ULID vs UUID

Fgjklf · Post by **Fgjklf** » Sun Jan 26, 2025 4:44 am

Three years ago Chiyana shared an article with us where she asked: Why might it be a good idea to avoid auto-increment in SQL?, where she describes the benefits of using UUIDs.

That is why today I want to share with you an analysis on the use of keys as unique identifiers in a distributed configuration and their impact on write performance.

The use of ordered, non-repeating, automatically incrementing effective turkey mobile numbers list integers has been a common practice for defining primary keys in relational databases. This type of key has been successful because it satisfies the two most important indexing requirements.

1. They are unique, so they can be uniquely identified.
2. They are ordered and sortable, so they can be indexed efficiently.

When the database is a monolithic entity, this type of key is ideal. However, as soon as we decide to scale and move to a distributed setup such as microservices-based systems, this is no longer unique, this is because multiple entities now start generating auto-incrementing numbers.

Impact on clustered indexes during writes
Before we move on to discuss alternatives to auto-incremented integers as unique identifiers, let's try to understand how indexes are affected when relational databases write new data.

Clustered indexes are usually represented in a B-Tree data structure . They have several benefits that make them well suited for use in clustered indexes.

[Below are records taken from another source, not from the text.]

@[simp] theorem State.modWave_clk (s : State) (wg k : Nat) (f : Wave → Wave) : (s.modWave wg k f).clk = s.clk := rfl
@[simp] theorem State.modWave_mhz (s : State) (wg k : Nat) (f : Wave → Wave) : (s.modWave wg k f).mhz = s.mhz := rfl
@[simp] theorem State.modWave_clocks (s : State) (wg k : Nat) (f : Wave → Wave) : (s.modWave wg k f).clocks = s.clocks := rfl
@[simp] theorem State.modWave_violations (s : State) (wg k : Nat) (f : Wave → Wave) : (s.modWave wg k f).violations = s.violations := rfl
@[simp] theorem State.modWave_nextId (s : State) (wg k : Nat) (f : Wave → Wave) : (s.modWave wg k f).nextId = s.nextId := rfl
@[simp] theorem State.modWave_free (s : State) (wg k : Nat) (f : Wave → Wave) : (s.modWave wg k f).free = s.free := rfl
@[simp] theorem State.modWave_agenda (s : State) (wg k : Nat) (f : Wave → Wave) : (s.modWave wg k f).agenda = s.agenda := rfl
@[simp] theorem State.modWave_running (s : State) (wg k : Nat) (f : Wave → Wave) : (s.modWave wg k f).running = s.running := rfl
@[simp] theorem State.modWave_csr (s : State) (wg k : Nat) (f : Wave → Wave) : (s.modWave wg k f).csr = s.csr := rfl
@[simp] theorem State.modWave_mem (s : State) (wg k : Nat) (f : Wave → Wave) : (s.modWave wg k f).mem = s.mem := rfl
@[simp] theorem State.modWave_frames (s : State) (wg k : Nat) (f : Wave → Wave) : (s.modWave wg k f).frames = s.frames := rfl
@[simp] theorem State.modWave_rmap (s : State) (wg k : Nat) (f : Wave → Wave) : (s.modWave wg k f).rmap = s.rmap := rfl
@[simp] theorem State.modWave_rmapOwn (s : State) (wg k : Nat) (f : Wave → Wave) : (s.modWave wg k f).rmapOwn = s.rmapOwn := rfl
@[simp] theorem State.modWave_rawWait (s : State) (wg k : Nat) (f : Wave → Wave) : (s.modWave wg k f).rawWait = s.rawWait := rfl
@[simp] theorem State.modWave_hostFails (s : State) (wg k : Nat) (f : Wave → Wave) : (s.modWave wg k f).hostFails = s.hostFails := rfl
@[simp] theorem State.modWave_portDrops (s : State) (wg k : Nat) (f : Wave → Wave) : (s.modWave wg k f).portDrops = s.portDrops := rfl
@[simp] theorem State.modWave_engWrites (s : State) (wg k : Nat) (f : Wave → Wave) : (s.modWave wg k f).engWrites = s.engWrites := rfl
@[simp] theorem State.modWave_coreX (s : State) (wg k : Nat) (f : Wave → Wave) : (s.modWave wg k f).coreX = s.coreX := rfl
@[simp] theorem State.modWave_lodeX (s : State) (wg k : Nat) (f : Wave → Wave) : (s.modWave wg k f).lodeX = s.lodeX := rfl
@[simp] theorem State.modWave_tmb (s : State) (wg k : Nat) (f : Wave → Wave) : (s.modWave wg k f).tmb = s.tmb := rfl
@[simp] theorem State.modWave_tmbRuns (s : State) (wg k : Nat) (f : Wave → Wave) : (s.modWave wg k f).tmbRuns = s.tmbRuns := rfl
@[simp] theorem State.modWave_migrations (s : State) (wg k : Nat) (f : Wave → Wave) : (s.modWave wg k f).migrations = s.migrations := rfl
@[simp] theorem State.modWave_lines (s : State) (wg k : Nat) (f : Wave → Wave) : (s.modWave wg k f).lines = s.lines := rfl
@[simp] theorem State.modWave_l1 (s : State) (wg k : Nat) (f : Wave → Wave) : (s.modWave wg k f).l1 = s.l1 := rfl
@[simp] theorem State.modWave_sbuf (s : State) (wg k : Nat) (f : Wave → Wave) : (s.modWave wg k f).sbuf = s.sbuf := rfl
@[simp] theorem State.modWave_alb (s : State) (wg k : Nat) (f : Wave → Wave) : (s.modWave wg k f).alb = s.alb := rfl
@[simp] theorem State.modWave_tb (s : State) (wg k : Nat) (f : Wave → Wave) : (s.modWave wg k f).tb = s.tb := rfl
@[simp] theorem State.modWave_dir (s : State) (wg k : Nat) (f : Wave → Wave) : (s.modWave wg k f).dir = s.dir := rfl
@[simp] theorem State.modWave_invals (s : State) (wg k : Nat) (f : Wave → Wave) : (s.modWave wg k f).invals = s.invals := rfl
@[simp] theorem State.modWave_walks (s : State) (wg k : Nat) (f : Wave → Wave) : (s.modWave wg k f).walks = s.walks := rfl
@[simp] theorem State.modWave_deferred (s : State) (wg k : Nat) (f : Wave → Wave) : (s.modWave wg k f).deferred = s.deferred := rfl
@[simp] theorem State.modWave_fills (s : State) (wg k : Nat) (f : Wave → Wave) : (s.modWave wg k f).fills = s.fills := rfl
@[simp] theorem State.modWave_extWrites (s : State) (wg k : Nat) (f : Wave → Wave) : (s.modWave wg k f).extWrites = s.extWrites := rfl
@[simp] theorem State.modWave_reqs (s : State) (wg k : Nat) (f : Wave → Wave) : (s.modWave wg k f).reqs = s.reqs := rfl
@[simp] theorem State.modWave_l1fills (s : State) (wg k : Nat) (f : Wave → Wave) : (s.modWave wg k f).l1fills = s.l1fills := rfl
@[simp] theorem State.modWave_results (s : State) (wg k : Nat) (f : Wave → Wave) : (s.modWave wg k f).results = s.results := rfl
@[simp] theorem State.modWave_layCache (s : State) (wg k : Nat) (f : Wave → Wave) : (s.modWave wg k f).layCache = s.layCache := rfl
@[simp] theorem State.modWave_copies (s : State) (wg k : Nat) (f : Wave → Wave) : (s.modWave wg k f).copies = s.copies := rfl
@[simp] theorem State.modWave_mq (s : State) (wg k : Nat) (f : Wave → Wave) : (s.modWave wg k f).mq = s.mq := rfl
@[simp] theorem State.modWave_mwait (s : State) (wg k : Nat) (f : Wave → Wave) : (s.modWave wg k f).mwait = s.mwait := rfl
@[simp] theorem State.modWave_asks (s : State) (wg k : Nat) (f : Wave → Wave) : (s.modWave wg k f).asks = s.asks := rfl
@[simp] theorem State.modWave_contracts (s : State) (wg k : Nat) (f : Wave → Wave) : (s.modWave wg k f).contracts = s.contracts := rfl
@[simp] theorem State.modWave_ctrReqs (s : State) (wg k : Nat) (f : Wave → Wave) : (s.modWave wg k f).ctrReqs = s.ctrReqs := rfl
@[simp] theorem State.modWave_kv (s : State) (wg k : Nat) (f : Wave → Wave) : (s.modWave wg k f).kv = s.kv := rfl
@[simp] theorem State.modWave_kvReqs (s : State) (wg k : Nat) (f : Wave → Wave) : (s.modWave wg k f).kvReqs = s.kvReqs := rfl
@[simp] theorem State.modWave_reds (s : State) (wg k : Nat) (f : Wave → Wave) : (s.modWave wg k f).reds = s.reds := rfl
@[simp] theorem State.modWave_xposes (s : State) (wg k : Nat) (f : Wave → Wave) : (s.modWave wg k f).xposes = s.xposes := rfl
@[simp] theorem State.modWave_queues (s : State) (wg k : Nat) (f : Wave → Wave) : (s.modWave wg k f).queues = s.queues := rfl
@[simp] theorem State.modWave_turn (s : State) (wg k : Nat) (f : Wave → Wave) : (s.modWave wg k f).turn = s.turn := rfl
@[simp] theorem State.modWave_recs (s : State) (wg k : Nat) (f : Wave → Wave) : (s.modWave wg k f).recs = s.recs := rfl
@[simp] theorem State.modWave_parks (s : State) (wg k : Nat) (f : Wave → Wave) : (s.modWave wg k f).parks = s.parks := rfl
@[simp] theorem State.modWave_images (s : State) (wg k : Nat) (f : Wave → Wave) : (s.modWave wg k f).images = s.images := rfl
@[simp] theorem State.modWave_ctxRuns (s : State) (wg k : Nat) (f : Wave → Wave) : (s.modWave wg k f).ctxRuns = s.ctxRuns := rfl
@[simp] theorem State.modWave_vacating (s : State) (wg k : Nat) (f : Wave → Wave) : (s.modWave wg k f).vacating = s.vacating := rfl
@[simp] theorem State.modWave_vacReqs (s : State) (wg k : Nat) (f : Wave → Wave) : (s.modWave wg k f).vacReqs = s.vacReqs := rfl
@[simp] theorem State.modWave_killing (s : State) (wg k : Nat) (f : Wave → Wave) : (s.modWave wg k f).killing = s.killing := rfl
@[simp] theorem State.modWave_recalls (s : State) (wg k : Nat) (f : Wave → Wave) : (s.modWave wg k f).recalls = s.recalls := rfl
@[simp] theorem State.modWave_hdmBase (s : State) (wg k : Nat) (f : Wave → Wave) : (s.modWave wg k f).hdmBase = s.hdmBase := rfl
@[simp] theorem State.modWave_hostHolds (s : State) (wg k : Nat) (f : Wave → Wave) : (s.modWave wg k f).hostHolds = s.hostHolds := rfl
@[simp] theorem State.modWave_backInvs (s : State) (wg k : Nat) (f : Wave → Wave) : (s.modWave wg k f).backInvs = s.backInvs := rfl
@[simp] theorem State.modWave_hostDone (s : State) (wg k : Nat) (f : Wave → Wave) : (s.modWave wg k f).hostDone = s.hostDone := rfl
@[simp] theorem State.modWave_msix (s : State) (wg k : Nat) (f : Wave → Wave) : (s.modWave wg k f).msix = s.msix := rfl
@[simp] theorem State.modWave_errLog (s : State) (wg k : Nat) (f : Wave → Wave) : (s.modWave wg k f).errLog = s.errLog := rfl
@[simp] theorem State.modWave_tests (s : State) (wg k : Nat) (f : Wave → Wave) : (s.modWave wg k f).tests = s.tests := rfl
@[simp] theorem State.modWave_hbMiss (s : State) (wg k : Nat) (f : Wave → Wave) : (s.modWave wg k f).hbMiss = s.hbMiss := rfl
@[simp] theorem State.modWave_deadLanes (s : State) (wg k : Nat) (f : Wave → Wave) : (s.modWave wg k f).deadLanes = s.deadLanes := rfl
@[simp] theorem State.modWave_worldNext (s : State) (wg k : Nat) (f : Wave → Wave) : (s.modWave wg k f).worldNext = s.worldNext := rfl
@[simp] theorem State.modWave_peerDone (s : State) (wg k : Nat) (f : Wave → Wave) : (s.modWave wg k f).peerDone = s.peerDone := rfl
@[simp] theorem State.modWave_partRun (s : State) (wg k : Nat) (f : Wave → Wave) : (s.modWave wg k f).partRun = s.partRun := rfl
@[simp] theorem State.modWave_linkUps (s : State) (wg k : Nat) (f : Wave → Wave) : (s.modWave wg k f).linkUps = s.linkUps := rfl
@[simp] theorem State.modWave_heldEvents (s : State) (wg k : Nat) (f : Wave → Wave) : (s.modWave wg k f).heldEvents = s.heldEvents := rfl
@[simp] theorem State.modWave_discGen (s : State) (wg k : Nat) (f : Wave → Wave) : (s.modWave wg k f).discGen = s.discGen := rfl
@[simp] theorem State.modWave_quiescing (s : State) (wg k : Nat) (f : Wave → Wave) : (s.modWave wg k f).quiescing = s.quiescing := rfl
@[simp] theorem State.modWave_mgmt (s : State) (wg k : Nat) (f : Wave → Wave) : (s.modWave wg k f).mgmt = s.mgmt := rfl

Efficient at searching data: B-trees are designed to be efficient at searching data, even in large data sets. They use a hierarchical structure that allows for fast traversal of data, reducing the number of disk I/O operations required to find a specific value.
B-trees are balanced: they are self-balancing data structures, meaning they maintain a balanced tree structure even when data is inserted or deleted. This helps ensure that the height of the tree remains relatively constant, which improves performance and reduces the risk of data becoming inaccessible.
B-Trees support range queries: They can support range queries, which means they can be used to efficiently find all the values that fall within a specific range. This is useful in scenarios where you need to find all the records that fall within a certain range of values for a particular column.
In most cases, in relational databases, you are allowed to have only 1 clustered index per table, this is because the physical organization of the data is controlled by the clustered index (by the columns on which the index is built, usually the primary key).

In MSSQL, when writing data to a table, the database engine includes both logical and physical writes. A logical write is when data is modified on a page in the buffer cache and marked as dirty. A physical write is when a dirty page is written from the buffer cache to disk. Since logical writes are not immediately written to disk, there can be more than one logical write to a page in the buffer cache as long as the record is intended to be written to that page (determined by the clustered index).

The database engine must first determine the correct page to store the new row of data based on the clustered index. To do this it typically performs a binary search on the index to identify the correct page, once the page is identified it needs to read the page from disk into the buffer cache, this is only necessary if the page is not present in the buffer cache.

If the clustered index key meets the indexing requirements discussed above, subsequent writes will not require reading pages from the physical disk, as in most cases they will be available in the buffer cache due to a previous write in a short time reading it into the buffer.